Personal information
- Born: October 31, 1961 (age 64) Montgomery, Alabama, U.S.

Medal record
Men's athletics
Representing the United States
Olympic Games
| Gold medal – first place | 1984 Los Angeles | 400 m |
| Gold medal – first place | 1984 Los Angeles | 4 × 400 m relay |
Pan American Games
| Gold medal – first place | 1983 Caracas | 4 x 400 m relay |
Summer Universiade
| Gold medal – first place | 1983 Edmonton | 4 x 400 m relay |

= Alonzo Babers =

American sprinter (born 1961)

Alonzo Carl Babers (born October 31, 1961) is an American former athlete, winner of two gold medals at the 1984 Summer Olympics, in the 400 m and the 4 × 400 m relay.

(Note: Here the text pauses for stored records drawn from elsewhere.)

-- ==== Sys2Proof/Safety.lean ====
section
/-! DEFINITION. What the states of a run have in common, and what a safe run is: the invariant MachineInv, clause by clause,
and the absence of INTERNAL_FAULT. A run is a sequence of steps from State.reset, with any turns to come. -/

namespace Sys2Proof.Machine

/-- A store is in its canonical form and lists only entries that exist (10_state.md R35, R37, R38). -/
def storeOk (p : Params) (m : Memory) : Bool := Memory.wf m && Memory.within p.maxShares m

/-- The four stores are as they should be. -/
structure StoresOk (s : State) : Prop where
  sx       : storeOk s.params s.sx = true
  sy       : storeOk s.params s.sy = true
  coeffA   : storeOk s.params s.coeffA = true
  batchBuf : storeOk s.params s.batchBuf = true

/-- Between commands nothing of a command is left: A and BUF zero, no progress, no request (10_state.md R37 to R40). -/
def IdleClean (s : State) : Prop :=
  s.phase = .idle → s.coeffA = [] ∧ s.batchBuf = [] ∧ s.stage = .start ∧ s.loopIdx = 0 ∧ s.ndraws = 0 ∧
    s.reply = none ∧ s.ereq = .none

/-- ERR stands exactly with a nonzero ERRCODE (10_state.md R56, R59), a busy block shows neither DONE nor ERR (R55, R56),
and INTERNAL_FAULT is never reported (60_exceptions.md R279). -/
structure FlagsOk (s : State) : Prop where
  errcode    : s.errcode.isSome = s.err
  busyClear  : s.phase = .exec → s.done = false ∧ s.err = false
  neverFatal : s.fatal = false
  neverFault : s.errcode ≠ some .internalFault

/-- A draw is pending exactly while a started command has no answer to go on with (10_state.md R40, 41_sampling.md R191). -/
structure RequestOk (s : State) : Prop where
  pending : s.ereq = .pending ↔ (s.stage ≠ .start ∧ s.reply = none)
  reply   : s.reply ≠ none → s.stage ≠ .start

/-- A GENERATE past its checks: its locals are the registers' values, the checks hold, A[0] is the secret
(42_share_generation.md R211, R212). -/
structure Generating (t n : Nat) (secret : Word256) (s : State) : Prop where
  command : ∃ ra, decode s.cur = some (.generate ra) ∧ readField ra s = secret
  tReg    : t = s.genT.toNat
  nReg    : n = s.genN.toNat
  tLow    : 1 < t
  tHigh   : t ≤ n
  nHigh   : n ≤ s.params.maxShares
  canon   : canon secret.toNat = true
  constantTerm : Memory.read s.coeffA 0 = secret

/-- The progress of the running command fits its word (10_state.md R39). -/
def StageOk (s : State) : Prop :=
  match s.stage with
  | .start => s.coeffA = [] ∧ s.batchBuf = [] ∧ s.ndraws = 0
  | .sampling => (∃ rd, decode s.cur = some (.rand rd)) ∧ s.coeffA = [] ∧ s.batchBuf = []
  | .batchOne => (∃ rd, decode s.cur = some (.randnz rd)) ∧ s.coeffA = [] ∧ s.loopIdx = 0
  | .coeffs t n secret => Generating t n secret s ∧ s.loopIdx < t - 1
  | .xs t n secret => Generating t n secret s ∧ s.loopIdx < n ∧
      ∀ i, 1 ≤ i → i < t → Memory.read s.coeffA i ≠ 0 ∧ canon (Memory.read s.coeffA i).toNat = true

/-- The invariant of the machine: what every step keeps and State.reset meets. -/
structure MachineInv (s : State) : Prop where
  params   : s.params.legal
  stores   : StoresOk s
  idle     : IdleClean s
  flags    : FlagsOk s
  request  : RequestOk s
  progress : StageOk s
  batch    : ∀ i, canon (Memory.read s.batchBuf i).toNat = true

/-- What a completion without error leaves of s when it commits f, sx and sy and the command made `draws` successful
draws (44_control.md R253): A and BUF zeroed, the draws counted, DONE set, the core idle and without progress; every
other field as it was. That the command's own variables end with it is log entry 11. -/
def completed (f : Vector Word256 16) (sx sy : Memory) (draws : Nat) (s : State) : State :=
  { s with
    f := f, sx := sx, sy := sy, coeffA := [], batchBuf := [], phase := .idle, stage := .start, loopIdx := 0,
    ndraws := 0, reply := none, done := true, entropyCount := s.entropyCount + BitVec.ofNat 32 draws }

/-- What an aborting completion leaves of s (44_control.md R253, 60_exceptions.md R276): no field register written, the
share memory as given, ERR and the code set besides. -/
def aborted (e : CmdError) (sx sy : Memory) (draws : Nat) (s : State) : State :=
  { completed s.f sx sy draws s with err := true, errcode := some e }

/-- What issuing the next draw leaves of s: stage st, index i, `draws` draws made so far, A and BUF as given, the request
pending under the next number (41_sampling.md R191, R194; log entry 4). -/
def drawing (st : Stage) (i draws : Nat) (coeffA batchBuf : Memory) (s : State) : State :=
  { s with
    coeffA := coeffA, batchBuf := batchBuf, stage := st, loopIdx := i, ndraws := draws, reply := none,
    ereq := .pending, drawId := s.drawId + 1 }

/-- The destination register of a command (10_state.md R34). -/
def destination : Instr → Option RegIdx
  | .add rd _ _ | .sub rd _ _ | .mul rd _ _ | .div rd _ _ | .inv rd _ | .rand rd | .randnz rd | .reconstruct rd => some rd
  | .nop | .generate _ => none

/-- Command i runs NonzeroBatch(k) at stage st (41_sampling.md R194, R196; 42_share_generation.md R211). -/
inductive RunsBatch : Instr → Stage → Nat → Prop where
  | randnz (rd : RegIdx) : RunsBatch (.randnz rd) .batchOne 1
  | coeffs (ra : RegIdx) (t n : Nat) (secret : Word256) : RunsBatch (.generate ra) (.coeffs t n secret) (t - 1)
  | xs (ra : RegIdx) (t n : Nat) (secret : Word256) : RunsBatch (.generate ra) (.xs t n secret) n

/-- Command i has a draw outstanding or answered at stage st. -/
inductive Draws : Instr → Stage → Prop where
  | rand (rd : RegIdx) : Draws (.rand rd) .sampling
  | batch {i : Instr} {st : Stage} {k : Nat} : RunsBatch i st k → Draws i st

/-- Entries 0 to n-1 of m' are 0, the others as in m (42_share_generation.md R218). -/
def Zeroed (n : Nat) (m m' : Memory) : Prop :=
  ∀ j, Memory.read m' j = if j < n then 0 else Memory.read m j

/-- Two states that agree on everything but the hidden stores A and BUF (10_state.md R37, R38). -/
def SameButHidden (s t : State) : Prop := { s with coeffA := t.coeffA, batchBuf := t.batchBuf } = t

/-- The next turn is a host write that resets the block (10_state.md R61). -/
def ResetsNext (s : State) : Prop :=
  ∃ a v, upcoming s = .host (.write a v) ∧ a &&& 0xFFC = 0x008 ∧ v.getLsbD 0 = true

/-- The running command waits for an answer to its draw (41_sampling.md R191). -/
def AwaitsAnswer (s : State) : Prop :=
  s.phase = .exec ∧ (∃ i, decode s.cur = some i ∧ Draws i s.stage) ∧ s.ereq = .pending ∧ s.reply = none

/-- The first n steps of the run from s. -/
def run : Nat → State → Host.Outcome State Fault Refusal
  | 0, s     => .next s
  | n + 1, s =>
    match step s with
    | .next t    => run n t
    | .fault f   => .fault f
    | .refused r => .refused r

end Sys2Proof.Machine
end

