/-- 44_control.md R255, R256; 41_sampling.md R191, R194: the two hangs are infinite executions, and only SOFT_RESET ends
a wait whose answer does not come.
A source that never answers: where the core alone moves for ever, a command that waits for its draw waits after every
number of steps. A source whose answers put a zero into every batch: every batch of RANDNZ or GENERATE is redrawn for
ever, every draw answered, BUSY never cleared. A waiting command is left waiting by every step but an answer to its draw,
which it then holds, and a reset. The turns that come for ever are those of the model's `cycle` (log entry 1), and that
`none` answers the draw that is pending is log entry 4. -/
def Obligations.HangsAreEndless : Prop :=
  (∀ s : State, AwaitsAnswer s → s.schedule = [] → s.cycle = [.core] → ∀ n, run n s = .next s) ∧
  (∀ (s : State) (i : Instr) (k : Nat) (b : Vector Byte 32), AwaitsAnswer s → decode s.cur = some i →
    RunsBatch i s.stage k → s.loopIdx < k → Memory.wf s.batchBuf = true → sample b = 0 →
    s.schedule = [] → s.cycle = [.entropy none (.ok b), .core] →
    ∀ n, ∃ t, run (2 * n) s = .next t ∧ AwaitsAnswer t ∧ t.stage = s.stage ∧ t.ndraws = s.ndraws + n ∧
      t.entropyCount = s.entropyCount) ∧
  (∀ s t : State, AwaitsAnswer s → step s = .next t →
    AwaitsAnswer t ∨ ResetsNext s ∨
      ∃ d r, upcoming s = .entropy d r ∧ (d = none ∨ d = some s.drawId) ∧
        t.phase = .exec ∧ t.ereq = .none ∧ t.reply = some r)

/-! ### The whole machine -/

/-- 10_state.md R76: every piece of state at its reset value. The values of drawId, hostData, schedule, cycle, freeTurns,
INV_ALGO and BLOCK_BASE are the model's (log entries 1, 2, 4, 6, 18) and are not stated. -/
def Obligations.ResetValues : Prop :=
  let s := State.reset
  (∀ r : RegIdx, readField r s = 0) ∧ (∀ j, Memory.read s.sx j = 0 ∧ Memory.read s.sy j = 0) ∧
  (∀ j, Memory.read s.coeffA j = 0 ∧ Memory.read s.batchBuf j = 0) ∧
  s.phase = .idle ∧ s.cur = 0 ∧ s.ereq = .none ∧ statusWord s = 0 ∧ errcodeWord s = 0 ∧ ieWord s = 0 ∧
  (hostAccess (.read 0x008) s).hostData = 0 ∧
  s.genT = 0 ∧ s.genN = 0 ∧ s.recBase = 0 ∧ s.recCount = 0 ∧ s.sidx = 0 ∧ s.entropyCount = 0 ∧
  (hostAccess (.read 0x000) s).hostData = 0x53535343 ∧ (hostAccess (.read 0x004) s).hostData = 0x00100100 ∧
  s.irq = false

/-- 10_state.md R76: the reset state meets the invariant (Sys2Proof/Safety.lean); its clauses about the model's own fields
(stage, loopIdx, ndraws, reply) rest on log entries 5 and 11. -/
def Obligations.ResetMeetsInvariant : Prop := MachineInv State.reset

/-- 10_state.md R37 to R40, R54 to R59: every step from a state that meets the invariant ends in one that does: the stores
keep their canonical form within MAX_SHARES, A and BUF are zero and no draw is pending between commands, the progress of a
command fits its word, ERR stands with ERRCODE, INTERNAL_FAULT is never reported (its run ends in the fault of log entry
7). The clauses about the model's own fields rest on log entries 5 and 11. -/
def Obligations.StepKeepsInvariant : Prop := ∀ s t : State, MachineInv s → step s = .next t → MachineInv t

/-- 40_field_arithmetic.md R165, 42_share_generation.md R210, R214, 60_exceptions.md R279: INTERNAL_FAULT is unreachable:
from a state that meets the invariant every step answers a next state. -/
def Obligations.StepNeverFaults : Prop := ∀ s : State, MachineInv s → ∃ t, step s = .next t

Born in Montgomery, Alabama, Alonzo Babers was a military dependent who graduated from Kaiserslautern American High School in West Germany. He attended the United States Air Force Academy from 1979 to 1983, graduating with a major in aerospace engineering, where he ran track and played one season of football.

The international athletics career of Alonzo Babers consisted of a spectacular rise to fame, followed by a decisive and abrupt end. Up to the end of 1982, Babers's best time in 400 m was 45.9, but he rapidly improved on that during 1983, running a best time of 45.07, but at the 1983 World Championships in Helsinki he finished in a disappointing sixth place in the 4 × 400 m relay.

Babers continued his rapid improvement in 1984. At the USA Final Olympic Trials in Los Angeles, he won his semi-final in a personal best of 44.95. Later, in the final, he ran another personal best of 44.86 to qualify to the Olympic team. At the Los Angeles Olympic Games he further lowered his personal best to 44.75 when he won his quarterfinal. In the Olympic final, Babers ran 44.27 to win the gold medal. In the 4 × 400 m relay, United States (Babers ran the third leg) won the gold medal easily in 2:57.91.

While training for and competing in the 1984 Olympics, Babers held the rank of lieutenant in the United States Air Force. Just one month after his double-gold performance in Los Angeles, Babers reported to flight training school and began his career as a pilot, so his athletics career was over. He was an active-duty officer in the United States Air Force from 1983 to 1991 and continues to serve as a member of the Air Force Reserves. He later became a Boeing 777 captain for United Airlines.